▶ **What the task asks**: A stretch of the entries below is to be set down exactly, running from the line with "leaves alone -/" through the line with "x).free = s.free := rfl", both included, and no other line.

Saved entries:

-- ==== Sys2Proof/Machine/Step.lean ====
section
/-! DEFINITION. One step of the block: the command at the front of the queue, or, on an empty queue, one
fc of the tick domain clock. -/

namespace Sys2Proof.Machine

/-- Take the command at the front of the queue and run it on the state with the queue's rest. On an empty
queue time passes: one fc of the tick domain clock (DESIGN CHOICE 2). -/
def step (s : State) : Host.Outcome State Fault Refusal :=
  match s.pending with
  | [] => .next s.clockTick
  | c :: rest => exec c { s with pending := rest }

/-- s with the command that a table word spells put at the front of its queue. No row of
spec/opcode_table.json gives bits, so no word spells one. -/
def State.withFetchWord (s : State) (nbits w : Nat) : State :=
  match Sys2Proof.decodeTableWord nbits w with
  | some c => { s with pending := c :: s.pending }
  | none => s

end Sys2Proof.Machine
end

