/-- LOCK asks the S-tile for the line and waits; the grant goes to the request for a free line that reached the S-tile
first, where fewer than 16 lines are locked. UNLOCK frees the line at once where no access of the thread is outstanding;
otherwise the thread is unlocked, and the UNLOCK notes how many accesses are before it; the load that returns as the
last of those frees the line, whatever the thread has issued since. -/
def Obligations.LockGrantUnlock : Prop :=
  (∀ (t th : Nat) (s : State), s.Issues t th 0x25 →
    let w := s.pcWord t th
    let a := s.scratchAddr t th w
    let p := xStile w
    scratchOk a 64 = true → s.outsideLock t th p a = false → s.Home p →
    Answers (exec (.lock t th) s) (fun u =>
      u.thread t th = { s.issuedThread t th with wait := .lock p a } ∧ u.mem = s.mem
        ∧ (u.tile p).lockReqs = (s.tile p).lockReqs ++ [(a, t, th, s.rowFc p + s.scratchLatency t th p + 2)]
        ∧ (u.tile p).locks = (s.tile p).locks ∧ ∀ x, x ≠ t → x ≠ p → u.tile x = s.tile x))
  ∧ (∀ (t line : Nat) (r : Nat × Nat × Nat × Nat) (s : State), (s.tile t).oldestLock line = some r → r.2.2.2 ≤ s.rowFc t →
    (∀ l ∈ (s.tile t).locks, l.1 ≠ line) → (s.tile t).locks.length < 16 →
    Answers (exec (.lockGrant t line) s) (fun u =>
      (u.tile t).locks = (s.tile t).locks ++ [(line, r.2.1, r.2.2.1)] ∧ (u.tile t).lockReqs = (s.tile t).lockReqs.erase r
        ∧ (u.thread r.2.1 r.2.2.1).lock = some ((s.tile t).logical, line) ∧ (u.thread r.2.1 r.2.2.1).wait = .none ∧ u.mem = s.mem))
  ∧ (∀ (t th st line : Nat) (s : State), s.Issues t th 0x26 → (s.thread t th).lock = some (st, line) →
    let w := s.pcWord t th
    let a := s.scratchAddr t th w
    scratchOk a 64 = true → s.outsideLock t th (xStile w) a = false → s.Home st →
    ((s.tile t).scratchPending th = false → Answers (exec (.unlock t th) s) (fun u =>
      (u.thread t th).lock = none ∧ u.mem = s.mem
        ∧ (u.tile st).locks = (s.tile st).locks.filter (fun l => !(l.1 == line && l.2.1 == t && l.2.2 == th))))
    ∧ ((s.tile t).scratchPending th = true → Answers (exec (.unlock t th) s) (fun u =>
      u.thread t th = { s.issuedThread t th with
          lock := none, unlocks := (s.thread t th).unlocks ++ [(st, line, (s.thread t th).accesses)] }
        ∧ ThreadFrame s u t th [])))
  ∧ (∀ (t i st line n : Nat) (q : Scratch) (s : State), (s.tile t).scratch[i]? = some q → q.load = true → q.due ≤ s.rowFc t →
    s.lineHeld t q.thread q.stile q.offset = false → s.Home st → (s.thread t q.thread).unlocks = [(st, line, n)] →
    (∀ r ∈ dropAt (s.tile t).scratch i, r.thread = q.thread → n < r.number) → Answers (exec (.scratchLoadReturn t i) s) (fun u =>
      (u.thread t q.thread).unlocks = [] ∧ ∀ l ∈ (u.tile st).locks, ¬(l.1 = line ∧ l.2.1 = t ∧ l.2.2 = q.thread)))
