/-! ## Fields that an update leaves alone -/


@[simp] theorem setTile_pending (s : State) (t : Nat) (x : Tile) : (s.setTile t x).pending = s.pending := rfl
@[simp] theorem setTile_hits (s : State) (t : Nat) (x : Tile) : (s.setTile t x).hits = s.hits := rfl
@[simp] theorem setTile_now (s : State) (t : Nat) (x : Tile) : (s.setTile t x).now = s.now := rfl
@[simp] theorem setTile_free (s : State) (t : Nat) (x : Tile) : (s.setTile t x).free = s.free := rfl
@[simp] theorem setTile_ticks (s : State) (t : Nat) (x : Tile) : (s.setTile t x).ticks = s.ticks := rfl
@[simp] theorem setTile_skips (s : State) (t : Nat) (x : Tile) : (s.setTile t x).skips = s.skips := rfl
@[simp] theorem setTile_mem (s : State) (t : Nat) (x : Tile) : (s.setTile t x).mem = s.mem := rfl
@[simp] theorem setTile_unwritten (s : State) (t : Nat) (x : Tile) : (s.setTile t x).unwritten = s.unwritten := rfl
@[simp] theorem setTile_images (s : State) (t : Nat) (x : Tile) : (s.setTile t x).images = s.images := rfl
@[simp] theorem setTile_pipes (s : State) (t : Nat) (x : Tile) : (s.setTile t x).pipes = s.pipes := rfl
@[simp] theorem setTile_adit (s : State) (t : Nat) (x : Tile) : (s.setTile t x).adit = s.adit := rfl
@[simp] theorem setTile_riddle (s : State) (t : Nat) (x : Tile) : (s.setTile t x).riddle = s.riddle := rfl
@[simp] theorem setTile_sump (s : State) (t : Nat) (x : Tile) : (s.setTile t x).sump = s.sump := rfl
@[simp] theorem setTile_host (s : State) (t : Nat) (x : Tile) : (s.setTile t x).host = s.host := rfl
@[simp] theorem setTile_emeel (s : State) (t : Nat) (x : Tile) : (s.setTile t x).emeel = s.emeel := rfl
@[simp] theorem setTile_faults (s : State) (t : Nat) (x : Tile) : (s.setTile t x).faults = s.faults := rfl
@[simp] theorem setTile_power (s : State) (t : Nat) (x : Tile) : (s.setTile t x).power = s.power := rfl
@[simp] theorem setTile_dbg (s : State) (t : Nat) (x : Tile) : (s.setTile t x).dbg = s.dbg := rfl
@[simp] theorem setTile_out (s : State) (t : Nat) (x : Tile) : (s.setTile t x).out = s.out := rfl

@[simp] theorem modTile_pending (s : State) (t : Nat) (f : Tile → Tile) : (s.modTile t f).pending = s.pending := rfl
@[simp] theorem modTile_hits (s : State) (t : Nat) (f : Tile → Tile) : (s.modTile t f).hits = s.hits := rfl
@[simp] theorem modTile_now (s : State) (t : Nat) (f : Tile → Tile) : (s.modTile t f).now = s.now := rfl
@[simp] theorem modTile_free (s : State) (t : Nat) (f : Tile → Tile) : (s.modTile t f).free = s.free := rfl
@[simp] theorem modTile_ticks (s : State) (t : Nat) (f : Tile → Tile) : (s.modTile t f).ticks = s.ticks := rfl
@[simp] theorem modTile_skips (s : State) (t : Nat) (f : Tile → Tile) : (s.modTile t f).skips = s.skips := rfl
@[simp] theorem modTile_mem (s : State) (t : Nat) (f : Tile → Tile) : (s.modTile t f).mem = s.mem := rfl
@[simp] theorem modTile_unwritten (s : State) (t : Nat) (f : Tile → Tile) : (s.modTile t f).unwritten = s.unwritten := rfl
@[simp] theorem modTile_images (s : State) (t : Nat) (f : Tile → Tile) : (s.modTile t f).images = s.images := rfl
@[simp] theorem modTile_pipes (s : State) (t : Nat) (f : Tile → Tile) : (s.modTile t f).pipes = s.pipes := rfl
@[simp] theorem modTile_adit (s : State) (t : Nat) (f : Tile → Tile) : (s.modTile t f).adit = s.adit := rfl
@[simp] theorem modTile_riddle (s : State) (t : Nat) (f : Tile → Tile) : (s.modTile t f).riddle = s.riddle := rfl
@[simp] theorem modTile_sump (s : State) (t : Nat) (f : Tile → Tile) : (s.modTile t f).sump = s.sump := rfl
@[simp] theorem modTile_host (s : State) (t : Nat) (f : Tile → Tile) : (s.modTile t f).host = s.host := rfl
@[simp] theorem modTile_emeel (s : State) (t : Nat) (f : Tile → Tile) : (s.modTile t f).emeel = s.emeel := rfl
@[simp] theorem modTile_faults (s : State) (t : Nat) (f : Tile → Tile) : (s.modTile t f).faults = s.faults := rfl
@[simp] theorem modTile_power (s : State) (t : Nat) (f : Tile → Tile) : (s.modTile t f).power = s.power := rfl
@[simp] theorem modTile_dbg (s : State) (t : Nat) (f : Tile → Tile) : (s.modTile t f).dbg = s.dbg := rfl
@[simp] theorem modTile_out (s : State) (t : Nat) (f : Tile → Tile) : (s.modTile t f).out = s.out := rfl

▶ **Result of this task**:
/-! ## Fields that an update leaves alone -/


@[simp] theorem setTile_pending (s : State) (t : Nat) (x : Tile) : (s.setTile t x).pending = s.pending := rfl
@[simp] theorem setTile_hits (s : State) (t : Nat) (x : Tile) : (s.setTile t x).hits = s.hits := rfl
@[simp] theorem setTile_now (s : State) (t : Nat) (x : Tile) : (s.setTile t x).now = s.now := rfl
@[simp] theorem setTile_free (s : State) (t : Nat) (x : Tile) : (s.setTile t x).free = s.free := rfl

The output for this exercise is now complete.